Article ID Journal Published Year Pages File Type
1038883 Journal of Historical Geography 2016 11 Pages PDF
Abstract

•Analyses the international circulations and translations of Elisée Reclus's work.•Focuses on little-known international intellectuals and activists in the early twentieth century.•Stresses the importance of activist networks for knowledge in transit.•Addresses the effects of places and contexts in the circulation of ideas.•Investigates the transnational nature of anarchist geographies.

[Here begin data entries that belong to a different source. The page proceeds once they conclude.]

/-- The random bytes of HELLO_D are there: its RANDOM, and the ephemeral key, whose Z the PKE pool is to compute. -/
def State.beginHelloD (s : State) (i : Nat) (bs : List Byte) : State :=
  let c := s.ctx i
  let d := scalarOf (groupCurve c.group) (bs.drop 32)
  (s.setCtx i { c with want := .zD (bs.take 32), priv := d }).sesAgree i c.group d (c.trans.drop 40)

/-- HELLO_D is sent once Z is there; from that edge the session counts against its class and dome. Where these have been
filled meanwhile, the answer is a REJECT. A HELLO_C whose key is no point, or that the pool gives no Z, has no answer (DESIGN
CHOICE, log 31). -/
def State.sendHelloD (s : State) (i : Nat) (rnd : List Byte) (r : Nat × List Byte) : State :=
  let c := s.ctx i
  let crv := groupCurve c.group
  if r.1 ≠ 0 then s.sesFree i
  else if s.sesLimit c then s.hsEnd i 0x0203
  else
    let clear := rnd ++ pubOf crv c.priv
    let hs := hkdfExtract (sliceB c.trans 8 32 ++ rnd) r.2
    let chain := netChain s.net.section_
    let sig := identitySign (sigDigest "d" (c.trans ++ clear ++ chain))
    let t1 := c.trans ++ clear ++ chainPart chain ++ sig
    let prot := chainPart chain ++ sig ++ hmac 2 (finKey hs "d") (sha 2 t1)
    let s1 := s.setCtx i { c with want := .none, hs := hs, trans := c.trans ++ clear ++ prot, counted := true, began := s.tnow }
    (s1.set (R.SES_DOME_OPEN_COUNT c.dome) (s.get (R.SES_DOME_OPEN_COUNT c.dome) + 1)).sendClear c.peer c.sid 0x02
      (clear ++ hsSeal hs "d" clear prot)

/-! ### FINISH_C (R466, R467) -/

/-- A session opens (R490): vector 272. -/
def State.sesOpened (s : State) (i : Nat) (c : Ses) : State :=
  let s1 := s.setCtx i { c with st := 2, want := .none, trans := [], hs := [], priv := 0, lastRx := s.tnow }
  (((s1.set R.SES_STATUS_HS (s.get R.SES_STATUS_HS - 1)).set R.SES_STATUS_OPEN (s.get R.SES_STATUS_OPEN + 1)).next
    R.SES_HANDSHAKES_COUNT).cause R.SES_EVENTS_CAUSE 272 272

/-- The client's finish: its chain is checked, and the PKE pool is to check SIG_C. A protected part whose tag fails is
dropped and counted as check 5 of R462 is. -/
def State.finishC (s : State) : State :=
  s.onMsg 0x03 (fun s m i =>
    let c := s.ctx i
    if c.st ≠ 1 ∨ c.client ∨ c.hs = [] ∨ c.want ≠ .none then s else
    match hsOpen c.hs "c" [] m.body with
    | none => s.next R.SES_TAGFAIL_COUNT
    | some prot =>
      let q := protParts prot
      match chainAccept q.1 c.anchor c.ownKey with
      | none => s.hsEnd i 0x0201
      | some (cert, root) =>
        let t1 := c.trans ++ chainPart q.1
        (s.setCtx i { c with want := .sigC m.peer root (t1 ++ q.2.1) q.2.2 }).sesVerify i cert.key (sigDigest "c" t1) q.2.1)

/-- SIG_C has been checked: with FIN_C right too, READY opens the session; else a REJECT is sent. -/
def State.endFinishC (s : State) (i : Nat) (p : Peer) (root t fin : List Byte) (r : Nat × List Byte) : State :=
  let c := s.ctx i
  if r.1 ≠ 0 ∨ hmac 2 (finKey c.hs "c") (sha 2 t) ≠ fin then s.hsEnd i 0x020B
  else
    (s.sesOpened i { c with eps := [{ ms := msOf c.hs (t ++ fin) }], root := root, peer := p }).sesSendCur i 0x04 2
      (toLE 4 c.sid ++ zeros 4 ++ toLE 8 s.nowNs)

/-- A handshake that the device opened fails with a code. -/
def State.openFail (s : State) (i code : Nat) : State := s.sesFree i code

/-- HANDSHAKE_TIMEOUT (R467): no FINISH_C within 1 s of HELLO_D, or, where the device opens, no end of the handshake within 1 s
of HELLO_C (DESIGN CHOICE, log 31), once the edge of expiry has passed (R23). -/
def State.hsTimeout (s : State) (i : Nat) : State :=
  let c := s.ctx i
  if c.st = 1 ∧ (c.want = .none ∨ (c.client ∧ c.want ≠ .helloC)) ∧ s.past (c.began + 1000000000) then
    (if c.client then s.openFail i 0x0204 else s.hsEnd i 0x0204)
  else s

This paper addresses how Élisée Reclus's geographical work was read and circulated by two important activists, intellectuals and exponents of ‘transnational anarchism’ in the twentieth century, the father and daughter Luigi and Luce Fabbri. Using both their published work and unpublished archival sources, the paper analyses the various translations, multilingual studies and interpretations of Reclus that the Fabbris undertook in Italy and later Latin America, and the role they played in the international circulation and reinterpretation of Reclus's ideas. This paper contributes to current studies of the circulation of geographical knowledge and historical geographies of science, as well as to the transnational turn in the social sciences and, in particular, its application to ‘anarchist studies’. It draws on the recent international literature devoted to the historical and epistemological relations between geography and anarchism, stressing the intimate relationship between intellectual and political work among anarchist geographers.